We have made the change in the Figure 4B legend.
Figure 5 is shown before Figure 4. Please invert.
Figure 4 is now placed before figure 5.
Line 127: the authors might wish to cite Carstensen et al. (2012) J. Am. Chem. Soc. 134, 12786-12791 along with Fortenberry et al. (ref. 21)
We have cited the reference provided (line 158).
The format of the references is very heterogeneous and partially erroneous (For example ref. 24).
We have fixed reference 24. It now reads:
Brändén, C.-I. The tim barrel—the most frequently occurring folding motif in proteins. 1: 978–983. Curr. Opin. Struct. Biol. 1, 978–983 (1991).
All other references are consistent with the Nature Referencing Style (part of the bibtex latex package used to generate this manuscript).
1) The new references added by Robert Matthews have not been incorporated.
We have added the references previously not incorporated.
2) The second paragraph of the chapter “Origin through gene duplication and gene fusion” is not entirely correct:
We have used the corrected paragraph contributed by the reviewer.

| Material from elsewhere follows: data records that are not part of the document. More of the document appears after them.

-- ==== Sys2Proof/Machine/VdspOps.lean ====
section
/-! DEFINITION. vDSPs: their states (R112), the BARs below them and their enumeration entries (R109, R110,
R268), DPC (R120, R121), the reach of PCIe resets (R116 to R118), and the P reset of a partition (R86). -/

namespace Sys2Proof.Machine

open Sys2Proof

/-! ## Bindings -/

/-- The vDSP has a binding. -/
def Vdsp.bound (v : Vdsp) : Bool := v.st != .empty

/-- The vDSP is bound to the device or functions of local port `n`. -/
def Vdsp.onPort (v : Vdsp) (n : Nat) : Bool := v.bound && (v.kind == 1 || v.kind == 2) && v.port == n

/-- Numbers of the device functions a binding of kind 1 or 2 names: 0 for the PF, else VF numbers. -/
def Vdsp.fns (v : Vdsp) : List Nat :=
  if v.kind = 2 then (List.range v.count).map (fun i => v.first + i) else [0]

/-- Partition and index of every vDSP meeting `f`. -/
def State.vdspsWhere (s : State) (f : Vdsp → Bool) : List (Nat × Nat) :=
  (s.vdsps.filter (fun e => f e.2)).map (fun e => (e.1 / 64, e.1 % 64))

/-- Partition and index of every vDSP bound to port `n`. -/
def State.boundTo (s : State) (n : Nat) : List (Nat × Nat) := s.vdspsWhere (fun v => v.onPort n)

/-- Indices of the vDSPs of partition `p` that exist. -/
def State.vdspsOf (s : State) (p : Nat) : List Nat := List.range (s.vs p).vdspCount

/-- A hot-plug interrupt, when the host has enabled it. -/
def State.hpNotify (s : State) (p k : Nat) : State :=
  if (s.vdsp p k).hpInt then s.emit (.hotPlug p k) else s

/-! ## BARs (R109, R268, R321, R335) -/

/-- Sods of KIND 2 assigned to partition `p`, rising (R268). -/
def State.poolSods (s : State) (p : Nat) : List Nat :=
  (s.pool.sods.filter (fun e => e.2.st == .assigned && e.2.kind == 2 && e.2.target == p)).map (fun e => e.1)

/-- The least power of two that is at least `n`, as its logarithm. -/
def log2Up (n : Nat) : Nat := ((List.range 64).find? (fun k => decide (n ≤ 2 ^ k))).getD 64

/-- The list begins with `n` consecutive numbers. -/
def runOf (l : List Nat) (n : Nat) : Bool :=
  (l.take n).length == n && (List.range n).all (fun i => l.getD i 0 == l.headD 0 + i)

/-- The longest aligned run, as a logarithm, at the head of `l`, whose window begins at GiB `g`. -/
def runLog (l : List Nat) (g : Nat) : Nat :=
  ((List.range 14).reverse.find? (fun j =>
    runOf l (2 ^ j) && l.headD 0 % 2 ^ j == 0 && g % 2 ^ j == 0)).getD 0

/-- The fewest aligned pieces of a pool BAR: input, size and output, in GiB (R268). -/
def poolRuns : Nat → List Nat → Nat → List (Nat × Nat × Nat)
  | 0, _, _ => []
  | fuel + 1, l, g =>
    match l with
    | [] => []
    | n :: _ =>
      let j := runLog l g
      (g, j, n) :: poolRuns fuel (l.drop (2 ^ j)) (g + 2 ^ j)

/-- Log2 of the size of an emulated BAR, at least 4 KiB; 0 where the function has none (R109). -/
def State.barSize (s : State) (p : Nat) (v : Vdsp) (fn bar : Nat) : Nat :=
  let real (port f : Nat) : Nat :=
    let l := Config.barLog port f bar
    if l = 0 then 0 else Nat.max 12 l
  match v.kind with
  | 1 => real v.port fn
  | 2 => real v.port (v.first + fn)
  | 3 => real (64 * (v.module + 1) + v.port) v.first
  | 4 => if bar = 0 then 30 + log2Up (s.poolSods p).length else 0
  | 5 => if bar = 0 then 30 + log2Up (tget {} s.rt.blocks p).gcount else 0
  | 6 => if bar = 0 then 19 else 0
  | _ => 0

/-- Address at which Ember places BAR `bar` of a device's function, within the port's 48-bit secondary address space (R32). -/
def barAddr (port fn bar : Nat) : Nat := Config.barAddr port fn bar % 2 ^ 48

/-- The windows that map a BAR at host address `base`: input, log2 of the size, fabric address. -/
def State.barMaps (s : State) (p : Nat) (v : Vdsp) (fn bar base : Nat) : List (Nat × Nat × Nat) :=
  let z := s.barSize p v fn bar
  if z = 0 then []
  else match v.kind with
    | 1 => [(base, z, (faMake s.own 1 (v.port * 2 ^ 48 + barAddr v.port fn bar)).toNat)]
    | 2 => [(base, z, (faMake s.own 1 (v.port * 2 ^ 48 + barAddr v.port (v.first + fn) bar)).toNat)]
    | 3 => [(base, z, (faMake v.module 1
              (v.port * 2 ^ 48 + barAddr (64 * (v.module + 1) + v.port) v.first bar)).toNat)]
    | 4 => (poolRuns 8192 (s.poolSods p) (base / 2 ^ 30)).map (fun r =>
              (r.1 * 2 ^ 30, 30 + r.2.1, (faMake s.own 0 (r.2.2 * 2 ^ 30)).toNat))
    | 5 => [(base, z, (faMake s.own 2 ((tget {} s.rt.blocks p).gbase * 2 ^ 30)).toNat)]
    | _ => [(base, z, (faMake s.own 3 (v.first * 2 ^ 44)).toNat)]

/-- An enumeration entry: a host window with every permission, owned by Ember (R109, R128). -/
def enumEntry (p : Nat) (m : Nat × Nat × Nat) : Entry :=
  BitVec.ofNat 256 (1 + 8 + m.2.1 * 64 + m.1 / 4096 * 4096 + (m.2.2 / 4096 * 4096 + 7) * 2 ^ 64 + 2 ^ 129 + p * 2 ^ 187)

/-- Keys of the enumeration entries of partition `p` whose input begins within `[base, base + len)`. -/
def State.enumWithin (s : State) (p base len : Nat) : List Nat :=
  ((bankScope s.win.bank 1 p).filter (fun e => eEmber e.2 && decide (base ≤ eIn e.2 ∧ eIn e.2 < base + len))).map
    (fun e => e.1)

/-- Keys of the enumeration entries of one BAR of a vDSP. -/
def State.barKeys (s : State) (p k fn bar : Nat) : List Nat :=
  let v := s.vdsp p k
  match tlook v.bars (fn * 6 + bar) with
  | none => []
  | some a => s.enumWithin p a.toNat (2 ^ s.barSize p v fn bar)

/-- Keys of every enumeration entry below vDSP `k` of partition `p`. -/
def State.enumKeys (s : State) (p k : Nat) : List Nat :=
  (s.vdsp p k).bars.flatMap (fun e => s.barKeys p k (e.1 / 6) (e.1 % 6))

/-- Indices of the partition's host windows that hold no valid entry. -/
def State.freeHost (s : State) (p : Nat) : List Nat :=
  (List.range 256).filter (fun i => !eValid (bankGet s.win.bank (winKey 1 p i)))

/-- Make one commit that invalidates `ks` and writes `ws`; nothing when both are empty. -/
def State.enumCommit (s : State) (ks : List Nat) (ws : List (Nat × Entry)) : State :=
  let inv := ks.map (fun k => (k, invalidated (bankGet s.win.bank k)))
  if inv.isEmpty ∧ ws.isEmpty then s else s.emberCommit (inv ++ ws)

/-- Bring the enumeration entries of a BAR up to date for value `base`, in one commit with the removal of
`old`. With too few free windows the BAR stays unmapped (R109, R110). -/
def State.mapBar (s : State) (p k fn bar : Nat) (old : List Nat) : State :=
  let v := s.vdsp p k
  match tlook v.bars (fn * 6 + bar) with
  | none => s.enumCommit old []
  | some a =>
    let maps := s.barMaps p v fn bar a.toNat
    let free := (s.freeHost p).map (fun i => winKey 1 p i) ++ old
    if !(tget false v.memEn fn) ∨ maps.isEmpty then s.enumCommit old []
    else if free.length < maps.length then
      ((s.enumCommit old []).modVdsp p k (fun v => { v with barUnmapped := v.barUnmapped ||| (1#6 <<< bar) })).event
        0x803 [p] (k + bar * 256)
    else
      let ws := (free.zip maps).map (fun e => (e.1, enumEntry p e.2))
      (s.enumCommit (old.filter (fun o => !ws.any (fun w => w.1 == o))) ws).modVdsp p k
        (fun v => { v with barUnmapped := v.barUnmapped &&& ~~~(1#6 <<< bar) })

/-- Drop the enumeration entries below a vDSP (R116). -/
def State.unmapBelow (s : State) (p k : Nat) : State := s.enumCommit (s.enumKeys p k) []

/-! ## Target resets (R112, R116, R118) -/

/-- Registers the engine emulates below a vDSP to reset values, by function (R108, R116). -/
def Vdsp.fnReset (v : Vdsp) (fn : Nat) : Vdsp :=
  { v with memEn := tdel v.memEn fn, bars := v.bars.filter (fun e => e.1 / 6 != fn) }

/-- Function `fn` below a vDSP takes a reset: its BARs are unmapped and read their reset values (R116). -/
def State.fnReset (s : State) (p k fn : Nat) : State :=
  (s.enumCommit ([0, 1, 2, 3, 4, 5].flatMap (s.barKeys p k fn)) []).modVdsp p k (fun v => v.fnReset fn)

/-- Configuration registers below a vDSP to reset values; for a module function, that is what its
function reset does to them. -/
def Vdsp.belowReset (v : Vdsp) : Vdsp :=
  { v with memEn := [], bars := [], barUnmapped := 0, cfg := v.cfg.filter (fun e => decide (e.1 < 4096)) }

/-- A hot reset on the link of port `n`: nothing more while PORT_RESET holds PERST_N asserted, or while a hot
reset is in progress there (R118). -/
def State.hotResetPort (s : State) (n : Nat) : State :=
  let p := s.port n
  if p.step = 1 ∨ (p.ltssm = 7 ∧ !p.dlActive) then s
  else
    let s1 := s.emit (.hotReset n)
    if p.dlActive then s1.portDrop n 7 else s1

Interestingly, this evolutionary model has been experimentally validated using directed evolution and protein design techniques. Höcker et al. created the first chimeric HisA-HisF TIM barrel using HisA and HisF half-barrels. These experiments lead Höcker et al. to propose a novel means of diversification and evolution of TIM-barrel enzymes through the exchange of (βα)4 half-barrel domains amongst preexisting TIM barrels. Similarly, Seitz et al. constructed proteins HisF-C*C and HisF-C***C  from C-terminal HisF half-barrels. A salt-bridge cluster present in wild-type HisF was reconstructed, and random mutagenesis was performed to stabilize and solubilize the construct. The crystal structure  of HisF-C***C revealed a 2-fold symmetric TIM barrel, validating the possibility of natural domain fusion. Similar experiments were performed by Hocker et al. using HisA and HisF half-barrels, resulting in the successful creation of a chimeric HisA-HisF TIM barrel . These experiments lead Hocker et al. to propose a novel means of diversification and evolution of TIM-barrel enzymes through the exchange of (βα)4 half-barrel domains amongst preexisting TIM barrels……

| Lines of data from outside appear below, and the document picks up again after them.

/-- Offset of the first field at fault over `n` records. -/
def State.opsFault (s : State) (zero : Bool) (q : Req) : Nat → Option Nat
  | 0 => none
  | n + 1 => match s.opsFault zero q n with
    | some f => some f
    | none => s.opFault zero q n

/-- Stage an operation: a later one on the same entry takes the earlier one's place (R136). -/
def stageOne (stamps : Tab Nat) (zero : Bool) (set : List StagedOp) (o : StagedOp) : List StagedOp :=
  let o1 := { o with stamp := tget 0 stamps o.key, byZero := zero }
  if set.any (fun x => x.key == o.key) then set.map (fun x => if x.key = o.key then o1 else x)
  else set ++ [o1]

/-- WIN_STAGE, 0x0800. -/
def cmdWinStage : Cmd where
  op := 0x0800
  lenOk q := q.length == 8 + 40 * q.u16 0x20
  allowed w q s := w.caller == 0 || (opsOf q).all (s.mayStage w.caller)
  body w q s :=
    let n := q.u16 0x20
    match firstBad [(0x20, decide (1 ≤ n ∧ n ≤ 101)), (0x22, q.zero 0x22 6)] with
    | some f => bad s f
    | none => match s.opsFault (w.caller == 0) q n with
      | some f => bad s f
      | none =>
        let ops := opsOf q
        let lock (o : StagedOp) : Bool :=
          let e := bankGet s.win.bank o.key
          eEmber e || (w.caller != 0 && eLock e)
        if ops.any lock then failWith s rcLocked
        else
          let set := ops.foldl (stageOne s.win.stamps (w.caller == 0)) (tget [] s.win.staging w.subject)
          if 1024 < set.length then failWith s rcBusy
          else ok (s.modWin (fun x => { x with staging := tset x.staging w.subject set }))
            (leBytes 2 set.length ++ List.replicate 6 0)

/-! ## Commit (R137) -/

/-- Why a commit fails: status and DETAIL. -/
abbrev CommitFault := Nat × Nat

/-- What an operation leaves in its entry; an invalidated entry keeps its other fields, LOCK among them
(R141). -/
def StagedOp.result (o : StagedOp) (cur : Entry) : Entry :=
  if o.inval then invalidated cur
  else if o.table = 1 ∨ o.table = 2 then eSet (eSet o.entry 186 174 0) 207 192 0
  else eSet o.entry 207 192 0

/-- The bank with the staged set applied. -/
def applyOps (b : Bank) (ops : List StagedOp) : Bank :=
  ops.foldl (fun b o => tset b o.key (o.result (bankGet b o.key))) b

/-- First operation whose entry another commit has written since it was staged (R138). -/
def staleOp (stamps : Tab Nat) : Nat → List StagedOp → Option Nat
  | _, [] => none
  | i, o :: r => if tget 0 stamps o.key ≠ o.stamp then some i else staleOp stamps (i + 1) r

/-- Two entries' input ranges share a byte. -/
def inTouch (a b : Entry) : Bool := rangesTouch (eIn a) (2 ^ eSize a) (eIn b) (2 ^ eSize b)

/-- Index of the later of two valid windows of one overlap scope, one of them at key `k`, that overlap
(R134). DESIGN CHOICE (log 71): the later one is that of the larger index. -/
def windowOverlap (b : Bank) (k : Nat) : Option Nat :=
  let e := bankGet b k
  let rivals : List (Nat × Entry) :=
    match tableOfKey k with
    | 1 => bankScope b 1 (scopeOfKey k) ++ bankScope b 5 (scopeOfKey k)
    | 2 => (bankScope b 2 (scopeOfKey k)).filter (fun x => eOwner x.2 == eOwner e)
    | _ => []
  if !eValid e then none
  else (rivals.find? (fun x => x.1 != k && inTouch x.2 e)).map (fun x => Nat.max (indexOfKey k) (indexOfKey x.1))

/-- Routing-ID ranges of two ID map entries share an ID. -/
def ridTouch (a b : Entry) : Bool :=
  ePort a == ePort b && rangesTouch (eRid a) (2 ^ eSpan a) (eRid b) (2 ^ eSpan b)

/-- Two ID map entries may not stand together (R144). -/
def idClash (a b : Entry) : Bool :=
  if ePmode a = 0 ∧ ePmode b = 0 then
    ridTouch a b || (ePartHi a == ePartHi b && rangesTouch (eVrid a) (2 ^ eSpan a) (eVrid b) (2 ^ eSpan b))
  else ePmode a == 1 && ePmode b == 1 && ePasid a == ePasid b && ridTouch a b

/-- Index of the later of two ID map entries that clash, one of them at key `k`. -/
def idOverlap (b : Bank) (k : Nat) : Option Nat :=
  let e := bankGet b k
  if tableOfKey k ≠ 3 ∨ !eValid e then none
  else ((bankScope b 3 0).find? (fun x => x.1 != k && idClash x.2 e)).map (fun x =>
    Nat.max (indexOfKey k) (indexOfKey x.1))

/-- A PASID_MODE 1 entry lies within a PASID_MODE 0 entry of its partition and repeats its virtual
routing ID (R144). -/
def idRefines (b : Bank) (e : Entry) : Bool :=
  ePmode e == 0 || (bankScope b 3 0).any (fun x =>
    ePmode x.2 == 0 && ePort x.2 == ePort e && ePartHi x.2 == ePartHi e &&
    decide (eRid x.2 ≤ eRid e ∧ eRid e + 2 ^ eSpan e ≤ eRid x.2 + 2 ^ eSpan x.2) &&
    eVrid e == eVrid x.2 + (eRid e - eRid x.2))

/-- Key of a PASID_MODE 1 entry that breaks R144. -/
def idStray (b : Bank) : Option Nat := ((bankScope b 3 0).find? (fun x => !idRefines b x.2)).map (fun x => x.1)

/-- Position of the operation at fault for the stray entry at key `k` (R137): the one on `k`; else the one on
the entry that now holds it; else the one on the entry that held it before; else the first on the ID map. -/
def strayOp (old new : Bank) (ops : List StagedOp) (k : Nat) : Nat :=
  let e := bankGet new k
  let at_ (f : StagedOp → Bool) : Option Nat := ops.findIdx? (fun o => o.table == 3 && f o)
  ((at_ (fun o => o.key == k)).or <| (at_ (fun o => idHolds (bankGet new o.key) e)).or <|
    (at_ (fun o => idHolds (bankGet old o.key) e)).or <| at_ (fun _ => true)).getD 0

/-- A shared port's owner holds more windows there than its quota (R147). -/
def State.overQuota (s : State) (b : Bank) (o : StagedOp) : Bool :=
  match o.table, (s.port o.scope).mode with
  | 2, .shared _ _ quota =>
    let p := eOwner (bankGet b o.key)
    s.bindsOn p o.scope && decide (quota < (bankScope b 2 o.scope).countP (fun x => eOwner x.2 == p))
  | _, _ => false

/-- The grant that lets `e` reach its output: within one valid grant to its OWNER with its permissions,
approved or from the OWNER itself (R149). -/
def grantFor (b : Bank) (e : Entry) : Option Nat :=
  ((bankScope b 4 0).find? (fun g =>
    eGrantee g.2 == eOwner e && (eApproved g.2 || ePartHi g.2 == eGrantee g.2) &&
    decide (eIn g.2 ≤ eOut e ∧ eOut e + 2 ^ eSize e ≤ eIn g.2 + 2 ^ eSize g.2) &&
    (bitList 3 (ePerm e)).all (fun i => bit (ePerm g.2) i))).map (fun g => indexOfKey g.1)

/-- Check the output of a staged window, recording the grant it uses (R149), and the target of a grant its
grantor staged (R150): none when it is refused. -/
def State.grantCheck (s : State) (b : Bank) (o : StagedOp) : Option Entry :=
  let e := bankGet b o.key
  if o.table = 4 ∧ eValid e ∧ !o.byZero ∧ !s.ownsRange (ePartHi e) (eIn e) (eSize e) then none
  else if (o.table ≠ 1 ∧ o.table ≠ 2) ∨ !eValid e then some e
  else
    let peer := o.table = 2 ∧ faClass (BitVec.ofNat 64 (eOut e)) = 1
    if !peer ∧ s.ownsRange (eOwner e) (eOut e) (eSize e) then some e
    else (grantFor b e).map (fun g => eSet (eSet e 186 186 1) 185 174 g)

/-- Position of the first operation refused under R149, or the bank with the grants recorded. -/
def State.grantAll (s : State) : Nat → List StagedOp → Bank → Nat ⊕ Bank
  | _, [], b => .inr b
  | i, o :: r, b =>
    match s.grantCheck b o with
    | none => .inl i
    | some e => s.grantAll (i + 1) r (tset b o.key e)

/-- Every check of a commit, in the order of R67: R134 and R144, then R138, the handle `free` that a commit
needs and R147, then R149 and R150; answers the bank to be. -/
def State.commitCheck (s : State) (ops : List StagedOp) (free : Bool) : CommitFault ⊕ Bank :=
  let b := applyOps s.win.bank ops
  if ops.isEmpty then .inl (rcBadField, 0xFFFFFFFF)
  else match (ops.filterMap (fun o => windowOverlap b o.key)).head? with
  | some i => .inl (rcOverlap, i)
  | none => match (ops.filterMap (fun o => idOverlap b o.key)).head? with
  | some i => .inl (rcOverlap, i)
  | none => match idStray b with
  | some k => .inl (rcBadField, strayOp s.win.bank b ops k)
  | none => match staleOp s.win.stamps 0 ops with
  | some i => .inl (rcConflict, i)
  | none =>
    if !free ∨ ops.any (s.overQuota b) then .inl (rcBusy, 0)
    else match s.grantAll 0 ops b with
      | .inl i => .inl (rcDenied, i)
      | .inr b1 => .inr b1

/-- A grant operation on which dependent windows are invalidated: anything but its approval (R142, R150). -/
def grantBroken (old new : Bank) (o : StagedOp) : Bool :=
  let a := bankGet old o.key
  let z := bankGet new o.key
  o.table == 4 && eValid a &&
    !(eValid z && eSet (eSet a 207 192 0) 1 1 0 == eSet (eSet z 207 192 0) 1 1 0 && (eApproved z || !eApproved a))

/-- Windows invalidated with the grants a set changes, besides those the set itself writes (R142). -/
def commitDeps (old new : Bank) (ops : List StagedOp) : List Nat :=
  (dependents old ((ops.filter (grantBroken old new)).map (fun o => o.index))).filter (fun k =>
    !ops.any (fun o => o.key == k))

/-- WIN_COMMIT, 0x0801. -/
def cmdWinCommit : Cmd where
  op := 0x0801
  lenOk := lenIs 4
  allowed := anyone
  body w q s :=
    let ops := tget [] s.win.staging w.subject
    let mode := q.u8 0x20
    match firstBad [(0x20, decide (mode ≤ 1)), (0x21, q.zero 0x21 3)] with
    | some f => bad s f
    | none => match s.commitCheck ops (mode == 1 || s.handleFree w.caller) with
      | .inl f => failWith s f.1 f.2
      | .inr b =>
        if mode = 1 then ok s (leBytes 2 (w.shown s.iso.strict s.win.epoch.toNat) ++ List.replicate 6 0)
        else
          let old := s.win.bank
          let deps := commitDeps old b ops
          let ws := ops.map (fun o => (o.key, bankGet b o.key)) ++ deps.map (fun k => (k, invalidated (bankGet b k)))
          let t := s.win.commit ws
          let parts := (ws.flatMap (fun e =>
            (([e.2, bankGet old e.1]).filter eValid).map (entryOwner (tableOfKey e.1)))).eraseDups
          let d : Drain := { tracker := t.1, parts := parts, epoch := BitVec.ofNat 16 (w.shown s.iso.strict t.2.epoch.toNat), applied := ops.length,
                             inval := deps.length, part := w.caller }
          let w1 : Win :=
            { t.2 with
              staging := tdel t.2.staging w.subject
              byZero := (ops.filter (fun o => o.byZero)).map (fun o => o.key) ++
                t.2.byZero.filter (fun k => !ops.any (fun o => o.key == k)) }
          let s1 := ({ s with win := w1 }).tellInvalidated old deps
          if w1.drainDone d then ok (s1.modWin Win.freeTrackers) d.reply
          else
            { status := rcDrainPending, payload := d.reply, wait := some (.drain d.tracker)
              s := s1.modWin (fun x => { x with drains := x.drains ++ [d] }) }

/-- WIN_DISCARD, 0x0802. -/
def cmdWinDiscard : Cmd where
  op := 0x0802
  lenOk := lenIs 0
  allowed := anyone
  body w _ s := ok (s.modWin (fun x => { x with staging := tdel x.staging w.subject }))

Suggestion for corrected version:Interestingly, this evolutionary model has been experimentally validated using rational protein design and directed evolution. Höcker et al. first fused two C-terminal halves of HisF, yielding HisF-CC. This construct was then stabilized by the insertion of an internal salt bridge, yielding HisF-C*C (PNAS, 2004). Seitz et al. (JMB, 2007) and Höcker et al. (Biochemistry, 2009) then stepwise further stabilized and solubilized HisF-C*C by optimizing the half-barrel interface, generating HisF-C**C and HisF-C***C, respectively. The crystal structure of HisF-C***C revealed a 2-fold symmetric TIM barrel, validating the possibility of natural domain fusion. Moreover, Höcker created the first chimeric HisAF and HisFA TIM barrels using HisA and HisF half-barrels (PNAS, 2004). These experiments led to the proposal of a novel means of diversification and evolution of TIM-barrel enzymes through the exchange of (βα)4 half-barrel domains amongst preexisting TIM barrels. In accordance with this idea, Claren et al. established high catalytic activity on the HisAF construct (PNAS, 2009)……..
Third peer review
- With assistance of Yvonne Chan and Konstantin Zeldovich
Recommended additional content attached as PDF.
We thank the reviewer for contributing additional information for this review. All new information provided has been incorporated into the manuscript. An acknowledgment for this contribution has also been added.